Since you also want to have as much control as possible over the heating of the aquarium it is suggested that you use a low wattage florescent light
*Heating* 
African Dwarf Frogs require a stable warm environment of 72 - 82F (22.22 - 27.78C) unless you keep your house at a constant 77F (25C) it is recommended that you purchase an aquarium heater and a thermometer with which you can regulate and monitor your water temperature daily.
*Water Quality*
Just as the proper housing lighting and heating is important successfully keeping healthy happy African Dwarf frogs maintaining the quality of the water they live in is equally as important if not more so. 
To make these frogs comfortable in their home you need to keep the water pH between 7 and 7.8 though it has been my experience that they do best with a pH range of 7.4 – 7.8
To ensure the highest quality water it is recommended that you do a 10-20% water change every week using an aquarium vacuum siphon to remove any waste from the gravel substrate. 
*Food & Feeding*
ADFs are by nature bottom feeders which mean they look for their food on or around the bottom of their watery environment. They will do quite well on live or thawed frozen blood worms and/or brine shrimp, tubiflex worms and chopped earth worms though they will eat some sinking fish foods as well but these are not really in the frog’s best interest. 
Feed your frogs until their bellies start to bulge a little.
Young African Dwarf Frogs should be fed at least once per day but many people report excellent results with a feeding program for babies that includes feeding twice a day.
Adults should be fed once every other day.
It is not uncommon for newly purchased ADFs to go through a period where they seemingly will not eat or seem to not be able to locate their food. If you experience this it may be necessary to hand feed them with a pair of forceps or blunt nosed tweezers. To do this simply pick up a blood worm with your instrument and gently move it around it in front of the frog. Once it starts taking the blood worms from you in this manner you can start encouraging it to hunt for its food by gradually increasing the distance from the frog you hold the bloodworms.
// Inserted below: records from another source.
-- ==== Sys2Proof/Machine/State.lean ====
section
/-!
DEFINITION. The state of the block as plain data: `cells` is the bank storage, `pending` the queue of commands, `ctl`
everything else. Registers live in `ctl.regs`, keyed by offset; a register that no write has reached reads its reset
value from the register map. A register whose value follows from other state is computed when it is read.
-/
namespace Sys2Proof.Machine

/-- A table from keys to values, kept with rising keys; a key that is not listed has a default stated by its reader. -/
abbrev Tab (α : Type) := List (Nat × α)

/-- The bank storage: (address, codeword) with rising addresses and no all-zero codeword listed (R78, R81, R83). -/
abbrev Cells := List (Nat × Codeword)

/-- A descriptor: its ring, its 64-bit ring index, and 0, or n + 1 for image n of a RELAYOUT_BULK (R121, R375). -/
structure Key where
  ring : Nat
  idx : Nat
  sub : Nat
  deriving DecidableEq, Repr

/-- A fragment table (R91): slice list, fold, home quarter, span, rows and, for row i and block b at index i·s + b, the
bank offset and row of the fragment; its slice is L[b div f] (R62). -/
structure FragTable where
  list : List Nat
  fold : Nat
  home : Nat
  span : Nat
  rows : Nat
  frags : List (Nat × Nat)
  deriving DecidableEq, Repr

/-- A pin: 64-bit slice mask and bank offset (R116). `broken`: not honoured at present (R117). -/
structure Pin where
  mask : BitVec 64
  offset : Option Nat
  broken : Bool
  deriving DecidableEq, Repr

/-- The record of a tile name (R50, R51, R91, R105, R107, R116, R170, R301). -/
structure NameRec where
  live : Bool
  shape : Word
  modulus : Word
  domain : Nat
  inc : BitVec 16
  table : FragTable
  flags : List (BitVec 4)
  pin : Option Pin
  partners : List Nat
  score : Nat
  displaced : Bool
  poison : Option (Nat × Nat × Nat)
  commits : Nat
  deriving DecidableEq, Repr

/-- Slot states (Table 3.1). -/
inductive SlotState where
  | free | fresh | mapped | retired | clearing
  deriving DecidableEq, Repr

/-- Who holds a slot. -/
inductive Owner where
  | none
  | desc (k : Key)
  | mig (name : Nat)
  | name (name : Nat)
  | link (l : Nat)
  deriving DecidableEq, Repr

/-- A slot: state, holder, condemned mark (R88, R89, R297). -/
structure Slot where
  state : SlotState
  owner : Owner
  condemned : Bool
  deriving DecidableEq, Repr

/-- Port states (Table 5.3). -/
inductive PortState where
  | absent | rolling | ready | quiescing | quiesced | refused | gone | fenced
  deriving DecidableEq, Repr

/-- A fragment assigned to a port (R109, R164). `stale`: its descriptor finished, or started again, after the request of
the beat went up: the W is captured and discarded (Table 11.3, R45). -/
structure Assign where
  key : Key
  row : Nat
  block : Nat
  stale : Bool := false
  deriving DecidableEq, Repr

/-- A beat outstanding on a port (R165), with the format of its destination, whose pad words are not decoded (R163). -/
structure Outst where
  seq : Nat
  what : Assign
  fmt : Nat := 0
  deriving DecidableEq, Repr

/-- A reuse latch: stream, physical tag (slice, bank offset, row), 128 codewords; the list is oldest use first (R84). -/
structure Latch where
  stream : Nat
  tag : Nat × Nat × Nat
  words : List Codeword
  deriving DecidableEq, Repr

/-- A key fragment in a key buffer (R265). -/
structure KeyFrag where
  key : Key
  row : Nat
  block : Nat
  words : List Codeword
  deriving DecidableEq, Repr

/-- A unit port. `operands`: what streams A, B, C of the head fragment hold so far; `opReq`: OP_REQ is up and its
deadline; `wReq`: a W beat whose W_ACK is
withheld (R27); `wDeadline`: the W timeout (Table 5.7). `seqFresh`: the port entered READY while OP_REQ was up, so the
beat after that one carries SEQ 0 (R161). `lane`: fragments the key lane has still to generate, `laneBeats`: permutations begun of the first. -/
structure Port where
  state : PortState
  cause : Nat
  present : Bool
  lowTicks : Nat
  seq : Nat
  queue : List Assign
  outst : List Outst
  operands : Tab (List Codeword)
  opReq : Option Nat
  wDeadline : Option Nat
  latches : List Latch
  keyBuf : List KeyFrag
  lane : List Assign
  rcIdx : Nat
  rcTries : Nat
  rcDeadline : Nat
  rcWords : List Word
  laneBeats : Nat := 0
  seqFresh : Bool := false
  wReq : Option (Codeword × List Codeword) := none
  deriving DecidableEq, Repr

/-- Fence states of a slice (Table 10.25). -/
inductive FState where
  | normal | fencing | fenced | returning
  deriving DecidableEq, Repr

/-- A slice: interval counter (R30), fence state, scrubber: next
visit due, visits waiting as row and bank, SCRUB_ROWS (R293, R295), generation of its idle parts (R410), port. -/
structure Slice where
  ticks : Nat
  fstate : FState
  clearAsked : Bool
  scrubRow : Nat
  scrubBank : Nat
  scrubWait : List (Nat × Nat)
  scrubRows : Nat
  gen : Nat
  port : Port
  deriving DecidableEq, Repr

/-- Write-watch of a ring (R272). -/
inductive Watch where
  | off
  | translating
  | arming (deadline : Nat)
  | armed
  deriving DecidableEq, Repr

/-- What of a ring is not in its registers (R123 to R133). `ri`: retire index; `held`: descriptors whose final record
waits for the next enable; `starting`: enabled, and writing those records before it runs (Table 4.2 step 4); `gap`: ticks since the last index read; `polls`: polls since the last backstop; `interval`: ticks
from the last poll, or from the enable, to the next (R32, R129). -/
structure Ring where
  ri : Nat
  nextIdx : Nat
  fetching : Bool
  reading : Bool
  gap : Nat
  polls : Nat
  pollDue : Bool
  backDue : Bool
  watch : Watch
  held : List Key
  recFault : Bool
  retireOwed : Bool
  interval : Nat := 65
  starting : Bool := false
  deriving DecidableEq, Repr

/-- Where a descriptor stands in Table 1.1: `hold` step 3, `check` step 4, `wait` step 5, `run` steps 6 and 7, `written`
everything written, `final` status fixed, `record` record being written, `parked` (R245), `peer` waiting for the peer of
a pair or of an alias, `fenced` abandoned by a slice fence and not yet restarted (R45). -/
inductive Stage where
  | hold | check | wait | run | written | final | record | parked | peer | fenced
  deriving DecidableEq, Repr

/-- A resolved source: role (0 A/S, 1 B/X/M, 2 C/D0), tile name, fragment table and row flags (R91, R170). -/
structure Src where
  role : Nat
  name : Nat
  table : FragTable
  flags : List (BitVec 4)
  deriving DecidableEq, Repr

/-- The lowest row that failed or faulted, its status and detail, and whether it parks (R245, R248). -/
structure RowFail where
  row : Nat
  status : Nat
  detail : Nat
  parks : Bool
  deriving DecidableEq, Repr

/-- A descriptor between fetch and completion (R125). `words`: its 16 words; `order`: its place in step-5 order;
`closed`: the completion's place in order and its ELAPSED_TICKS are fixed, every memory write acknowledged (R139, R143);
`proposed`: it ends as soon as the peer of a pair agrees on its status (R317); `caps`: captured incarnations (R53); `mods`: the modulus table sampled at admission (R75); `done`: fragments of the
destination written; `buf`, `aux`, `outw`: source, index or mask, and destination words held by the engine. -/
structure Desc where
  key : Key
  words : List Word
  domain : Nat
  stage : Stage
  order : Nat
  status : Nat
  detail : Nat
  rowsDone : Nat
  caps : List (Nat × BitVec 16)
  mods : List Word
  classRec : Option (List Word)
  srcs : List Src
  dst : Option FragTable
  granted : Bool
  started : Nat
  elapsed : Nat
  deadline : Option Nat
  fills : Nat
  drops : Nat
  energy : Nat
  restarted : Bool
  committed : Bool
  admitted : Bool
  cursor : Nat
  bad : Option RowFail
  done : List Nat
  prog : Nat
  phase : Nat
  buf : Tab Word
  aux : Tab Word
  outw : Tab Word
  partner : Option Nat
  group : List Nat
  usedOn : List Nat
  prefetched : Bool
  pfPages : List Nat
  viaLink : Option Nat
  sigWait : Bool
  rowsReleased : Nat
  closed : Bool := false
  proposed : Bool := false
  deriving DecidableEq, Repr

/-- What the words of a fragment that crosses the network, or is written, are for. `stage`: a fragment of the FRESH slots of
a staged PERMUTE between two of its passes (R201); `side`: an index fragment on its way to the slice that works on it (R222,
R225). -/
inductive Carry where
  | operand (port stream : Nat)
  | dest (k : Key) (frag : Nat)
  | mig (name frag : Nat)
  | incoming (link frag : Nat)
  | stage (k : Key) (frag : Nat)
  | side (k : Key) (frag : Nat)
  deriving DecidableEq, Repr

/-- Why a fragment or word of a bank is accessed. Roles of `read`: 0 memory side, 1 pass source, 2 D0 copy, 3 window
source, 4 window index, 5 reduce source, 6 reduce mask, 7 second reduce read, 8 staging read of a PERMUTE (R201). A bank copy
reads a row and writes it to the spare bank (R298); the rows of a spare bank are zeroed (R299); a scrub visit reads a row, and
where it corrected some of it writes it back and verifies it (R294). -/
inductive Purpose where
  | operand (port stream : Nat)
  | read (k : Key) (role frag : Nat)
  | put (c : Carry)
  | gatherWord (k : Key) (x target : Nat)
  | update (k : Key) (target : Nat) (value : Word)
  | migRead (name frag : Nat)
  | clear (slot : Nat)
  | copyRead (bank spare : Nat)
  | copyWrite (bank spare : Nat)
  | zeroRow
  | scrubRead
  | scrubBack
  | scrubVerify
  deriving DecidableEq, Repr

/-- A bank access work item (R276): the bank requester (Table 9.1), the fragment (slice, offset, row), the 16-word
chunks still to access, the words collected or to be written, lanes that take no part (R290). `phys`: the access is to the
physical row of that physical bank, not through the spare maps. `raised`: the request has been raised and stays so (R276). -/
structure Job where
  req : Nat
  purpose : Purpose
  slice : Nat
  offset : Nat
  row : Nat
  chunks : List Nat
  words : List Codeword
  skip : List Nat
  phys : Option Nat := none
  raised : Bool := false
  deriving DecidableEq, Repr

/-- What a word in the network is (R203). -/
inductive FlitWhat where
  | frag (c : Carry) (lane : Nat)
  | request (k : Key) (x target : Nat)
  | ret (k : Key) (x : Nat)
  | addend (k : Key) (target window : Nat)
  | reduce (k : Key) (row : Nat)
  deriving DecidableEq, Repr

/-- A word waiting at, or crossing from, an injection point (R203, R275); `src` and `dst` are network lines. `pos`: the stage
behind whose elements it waits in an output buffer, and the line of that buffer; none at the injection point. `tried`: its
vector met an uncorrectable word at ejection and is repeated (R188). -/
structure Flit where
  user : Nat
  src : Nat
  dst : Nat
  word : Codeword
  what : FlitWhat
  injected : Bool
  pos : Option (Nat × Nat) := none
  tried : Bool := false
  deriving DecidableEq, Repr

/-- A fragment being assembled from arriving words. -/
structure Asm where
  what : Carry
  words : Tab Codeword
  deriving DecidableEq, Repr

/-- A partial held in a reorder buffer (R223). -/
structure Partial where
  key : Key
  target : Nat
  window : Nat
  value : Word
  deriving DecidableEq, Repr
Eventually you will be able to just drop the prey into the aquarium and the frogs will hunt for them on their own.
*Sexing*
ADFs reach sexual maturity at about nine months of age.
Male African Dwarf Frogs are usually smaller and less bulky that females. When they reach maturity they develop sub dermal glands behind each of their front legs. These glands look like little pinkish pimples. Of course as with most frogs and toads the male are also the ones that sing/hum/croak to attract a mate.
The females tend to be a bit larger and bulkier with a slightly longer tail protrusion than the males. A mature female with eggs may appear to be pear shaped.
*Compatible Fish*
I personally do NOT recommend keeping African Dwarf Frogs with fish. This is a hazardous practice at best. Any fish is likely to nibble on small frogs which could result in an injury, infection and death.
If you feel you must keep fish with your ADFs, any fish you choose to place in the same environment with your ADFs must be chosen not only for their acceptance of the same water conditions (Temp 72 - 82F (22.22 - 27.78C) pH 7.4 – 7. but also for their docile nature.
Some fish that would be reasonably docile and whose water requirements at least overlap those of the ADF are as follows;
Neon Tetras – Temps 68ºF to 78ºF (20-25°C) / pH 5.5 to 7.5 / Max length 1.5 inches (4cm)
Rosy Barb – Temps 64° to 79°F (18-26°C) / pH 6.5 to 7.5 / Max length 4 inches (10 cm)
Guppies – Temps 64ºF to 84ºF (18-29°C) / pH 7.0 to 8.5 / Max length 2.5" (6cm)
Platys – Temps 68-79°F (20-26°C) / pH 7.0 to 8.3 / Max length 2" (5cm)
Black Mollies – Temps 70ºF to 79ºF (21-26°C) / pH 7.0 to 8.5 / Max length 2" (15cm)
Half Beaks – Temps 68ºF to 82ºF (20-28C) / pH 7.0 to 8.0 / Max length 2¾ in (7 cm)
*Important* When selecting fish to keep with your ADFs you must remember the rule for the maximum number of fish in a fresh water aquarium is 1 inch of fish at the size they will be when they reach maximum growth per gallon of water. 
Each ADF, whose maximum length potential is 2.5 inches (6.35cm), counts for 2.5 gallons of water."

----------



----------


## Jen

I am curious - are you familiar with the nitrogen cycle - you understand the importance of a cycled filter and what a cycled filter truly means?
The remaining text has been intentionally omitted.